Formats a Date into an ISO-8601 string. Used in tests to assert that fedaco serialises timestamps consistently.

ts
import { formatISO, startOfSecond } from 'date-fns';

const now = new Date();
const reference = formatISO(startOfSecond(now)); // 2026-05-07T10:23:42+00:00

Why it shows up in fedaco docs

Several model assertions compare a serialised Date against formatISO(startOfSecond(now)) rather than now.toISOString(), because:

  1. SQLite truncates fractional seconds depending on the column type.
  2. startOfSecond(now) discards milliseconds before formatting, so the assertion holds regardless.
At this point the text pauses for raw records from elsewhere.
/-- A blank event of a code: no job, no task, source the active Caravaneer (R413, R485). -/
def State.ev (s : State) (code : Nat) : EventRec :=
  ⟨0, code, 0, 0xFF, 0, b2n s.cvrSide, ⟨0, 0⟩, 0xFFFFFFFF, 0, 0, 0, 0, 0⟩

/-- The 64 bytes of an event record (R413). -/
def EventRec.bytes (e : EventRec) : List Byte :=
  toLE 8 e.seq ++ toLE 4 (e.code % 2 ^ 16 + e.cls % 4 * 2 ^ 16 + e.job % 256 * 2 ^ 24)
    ++ toLE 4 (e.srcIndex % 2 ^ 12 + e.srcType % 16 * 2 ^ 12)
    ++ toLE 8 (e.time.stage % 2 ^ 48) ++ toLE 4 (e.time.offset % 2 ^ 24)
    ++ toLE 4 e.task ++ toLE 8 e.addr ++ toLE 8 e.arg0 ++ toLE 8 e.arg1 ++ toLE 4 e.report ++ toLE 4 (e.status % 2 ^ 16)

/-- The vector can be sent now (R358). -/
def HostPort.canSend (p : HostPort) (v : Nat) : Bool := p.link && p.msixOn && p.msixProg.getLsbD v

/-- 2 µs in cycles of 850 MHz (R358). -/
def msixGap : Nat := 1700

/-- A vector whose message cannot go is pending (R358). -/
def HostPort.latch (p : HostPort) (v : Nat) : HostPort :=
  { p with msixPend := p.msixPend ||| BitVec.ofNat 64 (2 ^ v), msixDefer := p.msixDefer &&& ~~~(BitVec.ofNat 64 (2 ^ v)) }

/-- Send one message of a vector. -/
def HostPort.send (p : HostPort) (now v : Nat) : HostPort :=
  { p with msixLast := mset p.msixLast v now, msixSent := mset p.msixSent v (mgetD p.msixSent v 0 + 1),
           msixPend := p.msixPend &&& ~~~(BitVec.ofNat 64 (2 ^ v)),
           msixDefer := p.msixDefer &&& ~~~(BitVec.ofNat 64 (2 ^ v)) }

/-- A record is posted for a vector: send at once, 2 µs after the previous message, or latch it pending (R358). -/
def HostPort.signal (p : HostPort) (now v : Nat) : HostPort :=
  if !p.canSend v then p.latch v
  else match mget p.msixLast v with
    | some t =>
      if now < t + msixGap then { p with msixDefer := p.msixDefer ||| BitVec.ofNat 64 (2 ^ v) } else p.send now v
    | none => p.send now v

/-- Signal a vector of a host. -/
def State.signal (s : State) (h : HostId) (v : Nat) : State := s.setHost h ((s.host h).signal s.now v)

/-- Host memory can be reached (R354): the port's link is up. -/
def State.hostUp (s : State) (h : HostId) : Bool := (s.host h).link

/-- Write one record to a host's mirror when it is enabled, advance MBX_EVT_TAIL and signal vector 1 (R379). While the link is down nothing
reaches that host's memory (R354): the record is in the device log alone (log 71). -/
def State.mirror (s : State) (h : HostId) (e : EventRec) : State :=
  let p := s.host h
  if p.mirrorOn && s.hostUp h then
    let s1 := s.store (hostBase h + p.mirror + 64 * (p.evtTail.toNat % 65536)) e.bytes
    s1.setHost h ({ p with evtTail := p.evtTail + 1 }.signal s.now 1)
  else s

/-- The host that owns a job. -/
def State.owner (s : State) (j : Nat) : Option HostId := (mget s.jobs j).map Job.owner

/-- The event arbiter numbers an event, writes it to the device log and to the entitled mirrors (R378, R379). While
the Caravaneer is halted or damaged it posts nothing of its own (R408, R474). -/
def State.post (s : State) (e0 : EventRec) : State :=
  if !s.pwrok || (e0.srcType == 0 && (s.dbg.haltCvr || !s.cvrIntact)) then s
  else
    let e := { e0 with seq := s.nextSeq, time := s.stamp }
    let s1 := { (s.store (logBase + 64 * (e.seq % 65536)) e.bytes) with
      nextSeq := s.nextSeq + 1, events := s.events ++ [e] }
    let s2 := s1.mirror .a e
    if e.job = 0xFF ∨ s.owner e.job = some .b then s2.mirror .b e else s2

/-- State of a task in a fault report (R412): 0 not started, 1 partial, 2 done. -/
def TaskRun.repState (t : TaskRun) : Nat :=
  match t.st with
  | .done => 2
  | .waiting => 0
  | .ready => 0
  | .notRun => 0
  | _ => 1

/-- The progress mark as a record holds it (R409). -/
def progMark (p : Option Nat) : Nat := (p.map (· % 2 ^ 32)).getD 0xFFFFFFFF

/-- A task's report entry (R411, R412): a partial task carries its failure status, or ST_ABORTED. -/
def TaskRun.entry (t : TaskRun) : RepEntry :=
  let st := t.repState
  ⟨t.hdr.id, st, t.hdr.kind,
    if st = 0 then 0 else if st = 2 ∨ t.st = .failed then t.status
      else match t.fail with
        | some f => f.status
        | none => 0x000F,
    if st = 0 then 0xFFFFFFFF else progMark t.progress⟩

/-- Keep a report; the 64 newest stay (R411). -/
def State.addReport (s : State) (r : Report) : State :=
  { s with reports := (s.reports ++ [r]).drop (s.reports.length + 1 - 64), nextReport := s.nextReport + 1 }

/-- Keep a report whose number was reserved when its cause was met. -/
def State.putReport (s : State) (r : Report) : State :=
  { s with reports := (s.reports ++ [r]).drop (s.reports.length + 1 - 64) }

/-- The report of every task of a job's running step. -/
def jobReport (s : State) (j : Nat) (run : RunStep) (cause cls seq : Nat) : Report :=
  ⟨s.nextReport, cause, cls, j, run.q.step, s.stamp, seq, run.tasks.map TaskRun.entry⟩

/-- One report for each job with a running step (R408, R411). -/
def State.fatalReports (s : State) (cause seq : Nat) : State :=
  s.jobs.foldl (fun s p => match p.2.run with
    | some r => s.addReport (jobReport s p.1 r cause 3 seq)
    | none => s) s

/-- DEV_CTL.FAULTN_FATAL and FAULTN_JOB in force (R389). -/
def State.faultnFatal (s : State) : Bool := s.devCtl.act.getLsbD 0
def State.faultnJob (s : State) : Bool := s.devCtl.act.getLsbD 1

/-- The Caravaneer works: intact, not halted (R474), its firmware loaded in phase 3 (R433, log 72). -/
def State.cvrUp (s : State) : Bool :=
  s.cvrIntact && !s.dbg.haltCvr && decide (4 ≤ (if s.phase = 0xF then s.phaseReached else s.phase).toNat)

/-- A device-fatal error (R408, R415): the cause's own event first, then the reports and EV_DEVICE_FATAL, FATAL,
FAULT_N and vector 18. A fault after the first is logged and changes nothing more (R407). -/
def State.deviceFatal (s : State) (cause : Option EventRec) (arg0 arg1 : Nat) : State :=
  if !s.pwrok then s
  else if s.fatal then (cause.map s.post).getD s
  else
    let rid := if s.jobs.any (fun p => p.2.run.isSome) then s.nextReport else 0
    let seq := s.nextSeq
    let s1 := (cause.map (fun e => s.post { e with report := rid })).getD s
    let s2 := if s1.cvrUp then
        (s1.fatalReports arg0 seq).post { s1.ev 0x020A with cls := 3, arg0 := arg0, arg1 := arg1, report := rid }
      else s1
    let s3 := { s2 with fatal := true, faultN := s2.faultN || s2.faultnFatal }
    (s3.signal .a 18).signal .b 18

/-- The page error record of a line's 2 MiB (R402). -/
def pageKey (a : Nat) : Nat := a / 2 ^ 21

/-- An empty record. -/
def PageRec.init : PageRec := ⟨0, 0, 0, none, []⟩

/-- An HBM page becomes worn, once (R403). -/
def State.wear (s : State) (l reason : Nat) : State :=
  match regionOf s.part l with
  | .hbm n =>
    if s.worn.contains (pageKey l) then s
    else { s with worn := s.worn ++ [pageKey l] }.post
      { s.ev 0x0204 with srcType := 4, srcIndex := n, addr := pageKey l * 2 ^ 21, arg0 := reason }
  | _ => s

/-- One corrected event of a line (R402–R404), met by a reader of a job's task, or of none (0xFF, 0xFFFF_FFFF). -/
def State.corrected (s : State) (job task l : Nat) : State :=
  if !(regionOf s.part l).isMem then s
  else
    let r := mgetD s.pageRecs (pageKey l) .init
    let due := match r.posted with
      | none => true
      | some p => decide (p + 1000 ≤ s.stage)
    let lines := mset r.lines l s.stage
    let r1 : PageRec := { r with corr := r.corr + 1, last := s.stage, lines := lines,
                                 posted := if due then some s.stage else r.posted }
    let s1 := { s with pageRecs := mset s.pageRecs (pageKey l) r1 }
    let u := holderOf s.part l
    let s2 := if due then s1.post { s.ev 0x0201 with
      job := job, task := task, srcType := u.1, srcIndex := u.2, addr := l, arg0 := r1.corr } else s1
    if 16 ≤ (lines.filter (fun p => decide (s.stage ≤ p.2 + 100000))).length then s2.wear l 1 else s2

/-- Mark a line of device memory (R398). -/
def State.mark (s : State) (l : Nat) : State :=
  if (regionOf s.part l).isMem && !s.marked.contains l then { s with marked := s.marked ++ [l] } else s

/-- Count one uncorrectable event (R402) and wear the page (R403). -/
def State.countUnc (s : State) (l : Nat) : State :=
  if !(regionOf s.part l).isMem then s
  else
    let r := mgetD s.pageRecs (pageKey l) .init
    { s with pageRecs := mset s.pageRecs (pageKey l) { r with unc := r.unc + 1, last := s.stage } }

/-- Who reads, and for which job and task, with the class that an uncorrectable line has there (R406). -/
structure Reader where
  srcType : Nat
  srcIndex : Nat
  job : Nat
  task : Nat
  cls : Nat
  deriving DecidableEq, Repr, Inhabited

/-- An uncorrectable line met by a reader: marked, counted, EV_MEM_UNCORR, then wear (R398, R402, R403, R406). A line
of the event log is device-fatal. -/
def State.uncorrectable (s : State) (r : Reader) (l : Nat) : State :=
  let u := holderOf s.part l
  let e : EventRec := { s.ev 0x0202 with
    cls := if inLog l then 3 else r.cls, srcType := u.1, srcIndex := u.2, job := r.job, task := r.task, addr := l
    arg0 := r.srcType * 2 ^ 12 + r.srcIndex }
  let s1 := (s.mark l).countUnc l
  if inLog l then (s1.deviceFatal (some e) 0x0202 0).wear l 0 else (s1.post e).wear l 0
Real-World Use Cases (in your own code)

You typically don't need this — fedaco serialises model dates via the connection grammar's getDateFormat. If you're doing manual comparisons in tests:

ts
import { formatISO, startOfSecond } from 'date-fns';

const post = await Post.createQuery().create({ published_at: now });

expect(post.published_at).toEqual(startOfSecond(now));
// or, comparing serialised forms:
expect(formatISO(post.published_at)).toBe(formatISO(startOfSecond(now)));

For producing serialised dates from a fedaco model, see the model's toArray output — date columns are formatted via serializeDate.

See Also

Released under the MIT License.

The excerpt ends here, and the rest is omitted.